Write out each line of the entries below that holds the word "Option".

Dataset excerpts:
================================

-- ==== Sys2Proof/Tests/Slice0.lean ====
section
/-! SUPPORT. The model's own tests, and the witnesses of the statements' hypotheses. Every expected value is the spec's:
the word of a command is written out from spec/30_encoding.md R60 and R67, a result is the named vector of
spec/95_test_vectors.md (parameters 256, 256, 64, 4, 128, those of `State.reset`). -/

namespace Sys2Proof.Tests

open Sys2Proof.Machine Sys2Proof.Claims

/-! ## Helpers -/

/-- Cells from an address on. -/
def cells (a : Nat) (bytes : List Byte) : Memory :=
  match bytes with
  | [] => []
  | b :: rest => (a, b) :: cells (a + 1) rest

/-- The reset state with `bytes` in IBUF from address 0 and the argument registers set. -/
def withInput (bytes : List Byte) (addr len : Word) : State :=
  { State.reset with ibuf := cells 0 bytes, argAddr := addr, argLen := len }

/-- The reset state with a command pending on the given operands. -/
def pendingOn (bytes : List Byte) (addr len key idx : Word) : State :=
  { State.reset with ibuf := cells 0 bytes, pend := some ⟨0, addr, len, key, idx⟩, busy := true }

/-- One step that runs the word as the next command. -/
def runWord (w : Nat) (s : State) : Result := step (s.withFetchWord 32 w)

/-- What a view of the next state shows, none on a fault or a refusal. -/
def seen {α : Type} (view : State → α) (r : Result) : Option α :=
  match r with
  | .next t => some (view t)
  | .fault _ => none
  | .refused _ => none

/-- The fault a step ends in, if it does. -/
def faultOf (r : Result) : Option Fault :=
  match r with
  | .next _ => none
  | .fault e => some e
  | .refused _ => none

/-- The refusal a step ends in, if it does. -/
def refusalOf (r : Result) : Option Refusal :=
  match r with
  | .next _ => none
  | .fault _ => none
  | .refused e => some e

/-- The bytes of OBUF below OUT_LEN. -/
def outBytes (s : State) : Option (List Byte) := Memory.readRange s.obuf 0 s.outLen.toNat

def ruSt : TypeBytes := ⟨0x52, 0x75, 0x53, 0x74⟩
def rust : TypeBytes := ⟨0x52, 0x75, 0x73, 0x74⟩
def tEXt : TypeBytes := ⟨0x74, 0x45, 0x58, 0x74⟩
def iend : TypeBytes := ⟨0x49, 0x45, 0x4E, 0x44⟩
def digits : List Byte := [0x31, 0x32, 0x33, 0x34, 0x35, 0x36, 0x37, 0x38, 0x39]

/-- The chunks A, B, C and D of 95_test_vectors V-PNG. -/
def chunkA : Chunk := ⟨iend, []⟩
def chunkB : Chunk := ⟨ruSt, [0x6F, 0x6E, 0x65]⟩
def chunkC : Chunk := ⟨ruSt, [0x74, 0x77, 0x6F]⟩
def chunkD : Chunk := ⟨tEXt, [0x68, 0x69]⟩

def signature : List Byte := [0x89, 0x50, 0x4E, 0x47, 0x0D, 0x0A, 0x1A, 0x0A]
def iendRecord : List Byte := [0x00, 0x00, 0x00, 0x00, 0x49, 0x45, 0x4E, 0x44, 0xAE, 0x42, 0x60, 0x82]

/-- MSG of 95_test_vectors W5. -/
def message : List Byte :=
  [0x54, 0x68, 0x69, 0x73, 0x20, 0x69, 0x73, 0x20, 0x77, 0x68, 0x65, 0x72, 0x65, 0x20] ++
  [0x79, 0x6F, 0x75, 0x72, 0x20, 0x73, 0x65, 0x63, 0x72, 0x65, 0x74, 0x20, 0x6D, 0x65] ++
  [0x73, 0x73, 0x61, 0x67, 0x65, 0x20, 0x77, 0x69, 0x6C, 0x6C, 0x20, 0x62, 0x65, 0x21]

/-! ## Well-formedness -/

theorem test_reserved_bits_refused : (CommandFields.mk 0x02 0x31 1).wellFormed = false := by decide

theorem test_unassigned_opcode_refused : (CommandFields.mk 0x07 0 0).wellFormed = false := by decide

theorem test_immediate_in_class_n_refused : (CommandFields.mk 0x01 1 0).wellFormed = false := by decide

theorem test_immediate_in_class_i_admitted : (CommandFields.mk 0x02 0xFF 0).wellFormed = true := by decide

/-- R5, one ill-formed choice for each constraint. -/
theorem test_parameters_refused :
    Params.ok { Config.vectorParams with ibufSize := 11 } = false ∧
    Params.ok { Config.vectorParams with ibufSize := 2 ^ 32 + 1 } = false ∧
    Params.ok { Config.vectorParams with obufSize := 11 } = false ∧
    Params.ok { Config.vectorParams with obufSize := 2 ^ 32 } = false ∧
    Params.ok { Config.vectorParams with maxData := 2 ^ 32 } = false ∧
    Params.ok { Config.vectorParams with maxChunks := 2 ^ 32 } = false := by decide

theorem test_parameters_admitted :
    Config.vectorParams.ok = true ∧
    Params.ok ⟨12, 12, 0, 0, 0, 0, 0, 0⟩ = true ∧
    Params.ok ⟨2 ^ 32, 2 ^ 32 - 1, 2 ^ 32 - 1, 2 ^ 32 - 1, 0, 0, 0, 0⟩ = true := by decide

theorem test_bad_configuration_refused :
    refusalOf (step { State.reset with cfg := { Config.vectorParams with ibufSize := 11 } }) =
      some .badConfiguration := by decide

/-! ## Decoding: each word is `0x000000<OPC>`, or `0x0000<IMM><OPC>` in class I (R60, R67) -/

theorem test_decode_control : decode 0x00000000 = .command .nop ∧ decode 0x0000003F = .command .errClear := by decide

theorem test_decode_crc :
    decode 0x00000001 = .command .crcInit ∧ decode 0x00003102 = .command (.crcByte 0x31) ∧
    decode 0x0000FF02 = .command (.crcByte 0xFF) ∧ decode 0x00000003 = .command .crcBuf ∧
    decode 0x00000004 = .command .crcFinal ∧ decode 0x00000005 = .command .crcChecksum ∧
    decode 0x00000006 = .command (.crcTable 0x00) ∧ decode 0x00000106 = .command (.crcTable 0x01) ∧
    decode 0x00008006 = .command (.crcTable 0x80) := by decide

theorem test_decode_type :
    decode 0x00000010 = .command .typeLoad ∧ decode 0x00000011 = .command .typeLoadText ∧
    decode 0x00000012 = .command .typeIsCritical ∧ decode 0x00000013 = .command .typeIsPublic ∧
    decode 0x00000014 = .command .typeIsReservedValid ∧ decode 0x00000015 = .command .typeIsSafeToCopy ∧
    decode 0x00000016 = .command .typeIsValid ∧ decode 0x00000017 = .command .typeBytes ∧
    decode 0x00000018 = .command .typeText := by decide

theorem test_decode_chunk :
    decode 0x00000020 = .command .chunkBuild ∧ decode 0x00000021 = .command .chunkParse ∧
    decode 0x00000022 = .command .chunkLength ∧ decode 0x00000023 = .command .chunkCrc ∧
    decode 0x00000024 = .command .chunkType ∧ decode 0x00000025 = .command .chunkTypeText ∧
    decode 0x00000026 = .command .chunkDataText ∧ decode 0x00000027 = .command .chunkSerialize := by decide

theorem test_decode_container :
    decode 0x00000030 = .command .pngParse ∧ decode 0x00000031 = .command .pngAppend ∧
    decode 0x00000032 = .command .pngFind ∧ decode 0x00000033 = .command .pngRemove ∧
    decode 0x00000034 = .command .pngCount ∧ decode 0x00000035 = .command .pngGet ∧
    decode 0x00000036 = .command .pngSerialize := by decide

/-- The illegal words of V-CTL. -/
theorem test_decode_illegal :
    decode 0x00010002 = .illegal .reservedBitsSet ∧ decode 0x00000101 = .illegal .immediateNotZero ∧
    decode 0x00000007 = .illegal .unassignedOpcode ∧ decode 0x0000000F = .illegal .unassignedOpcode ∧
    decode 0x00000019 = .illegal .unassignedOpcode ∧ decode 0x00000037 = .illegal .unassignedOpcode ∧
    decode 0x0000013F = .illegal .immediateNotZero ∧ decode 0x80000030 = .illegal .reservedBitsSet ∧
    decode 0x000000FF = .illegal .unassignedOpcode ∧ decode 0xFFFFFFFF = .illegal .reservedBitsSet := by decide

/-! ## Control (V-CTL) -/

theorem test_illegal_word :
    seen (fun t => (t.statusWord, t.result)) (runWord 0x00000007 { State.reset with result := 5 }) =
      some (0x00000D22, 5) := by decide

theorem test_nop_keeps_sticky :
    seen State.statusWord (runWord 0x00000000 { State.reset with sticky := true, err := .illegalCommand }) =
      some 0x00000022 := by decide

theorem test_err_clear :
    seen (fun t => (t.statusWord, t.errOffset)) (runWord 0x0000003F { State.reset with
      sticky := true, err := .chunkParseFailure, suberr := .malformed, errOffset := 8 }) =
      some (0x00000002, 0) := by decide

/-! ## CRC (V-CRC-C, V-CRC-T) -/

theorem test_crc_init :
    seen State.crc (runWord 0x00000001 { State.reset with crc := 0x12345678 }) = some 0xFFFFFFFF := by decide

theorem test_crc_byte :
    seen (fun t => (t.crc, t.result)) (runWord 0x00003102 State.reset) = some (0x7C231048, 0) := by decide

theorem test_crc_byte_equal_low_byte :
    seen State.crc (runWord 0x00007802 { State.reset with crc := 0x12345678 }) = some 0x00123456 := by decide

theorem test_crc_buf :
    seen State.crc (runWord 0x00000003 (withInput digits 0 9)) = some 0x340BC6D9 := by decide +kernel

theorem test_crc_buf_range :
    seen (fun t => (t.statusWord, t.crc)) (runWord 0x00000003 (withInput digits 250 7)) =
      some (0x00000922, 0xFFFFFFFF) := by decide

theorem test_crc_final :
    seen (fun t => (t.result, t.crc)) (runWord 0x00000004 { State.reset with crc := 0x340BC6D9 }) =
      some (0xCBF43926, 0x340BC6D9) := by decide

theorem test_crc_checksum :
    seen (fun t => (t.result, t.crc)) (runWord 0x00000005 { withInput digits 0 9 with crc := 0x0BADF00D }) =
      some (0xCBF43926, 0x0BADF00D) := by decide +kernel

theorem test_crc_checksum_unwritten :
    faultOf (runWord 0x00000005 (withInput digits 0 10)) = some .uninitInput := by decide

theorem test_crc_table :
    seen State.result (runWord 0x00008006 State.reset) = some 0xEDB88320 ∧
    seen State.result (runWord 0x0000FF06 State.reset) = some 0x2D02EF8D := by decide

/-! ## Chunk types (V-TYPE, W3, W4) -/

theorem test_type_load :
    seen (fun t => (t.statusWord, t.ctype)) (runWord 0x00000010 { State.reset with argType := 0x52755374 }) =
      some (0x0000000A, some ruSt) := by decide

theorem test_type_load_refuses_high_bit :
    seen State.statusWord (runWord 0x00000010 { State.reset with argType := 0xC1414141 }) =
      some 0x00000122 := by decide

theorem test_type_load_text :
    seen (fun t => (t.statusWord, t.ctype))
      (runWord 0x00000011 (withInput [0x52, 0x75, 0x53, 0x74, 0x49, 0x45, 0x4E, 0x44] 4 4)) =
      some (0x0000000A, some iend) := by decide

/-- V-TYPE-6: the length is checked before a cell is read. -/
theorem test_type_load_text_length_first :
    seen State.statusWord (runWord 0x00000011 (withInput [] 253 3)) = some 0x00000122 := by decide

theorem test_type_is_critical :
    seen State.result (runWord 0x00000012 { State.reset with ctype := some ruSt }) = some 1 ∧
    seen State.result (runWord 0x00000012 { State.reset with ctype := some tEXt }) = some 0 := by decide

theorem test_type_is_public :
    seen State.result (runWord 0x00000013 { State.reset with ctype := some ruSt }) = some 0 ∧
    seen State.result (runWord 0x00000013 { State.reset with ctype := some tEXt }) = some 1 := by decide

theorem test_type_is_reserved_valid :
    seen State.result (runWord 0x00000014 { State.reset with ctype := some ruSt }) = some 1 ∧
    seen State.result (runWord 0x00000014 { State.reset with ctype := some rust }) = some 0 := by decide

theorem test_type_is_safe_to_copy :
    seen State.result (runWord 0x00000015 { State.reset with ctype := some ruSt }) = some 1 ∧
    seen State.result (runWord 0x00000015 { State.reset with ctype := some iend }) = some 0 := by decide

theorem test_type_is_valid :
    seen State.result (runWord 0x00000016 { State.reset with ctype := some ruSt }) = some 1 ∧
    seen State.result (runWord 0x00000016 { State.reset with ctype := some rust }) = some 0 := by decide

theorem test_type_query_without_type :
    seen State.statusWord (runWord 0x00000012 State.reset) = some 0x00000722 := by decide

================================

■ Answer to the problem
def seen {α : Type} (view : State → α) (r : Result) : Option α :=
def faultOf (r : Result) : Option Fault :=
def refusalOf (r : Result) : Option Refusal :=
def outBytes (s : State) : Option (List Byte) := Memory.readRange s.obuf 0 s.outLen.toNat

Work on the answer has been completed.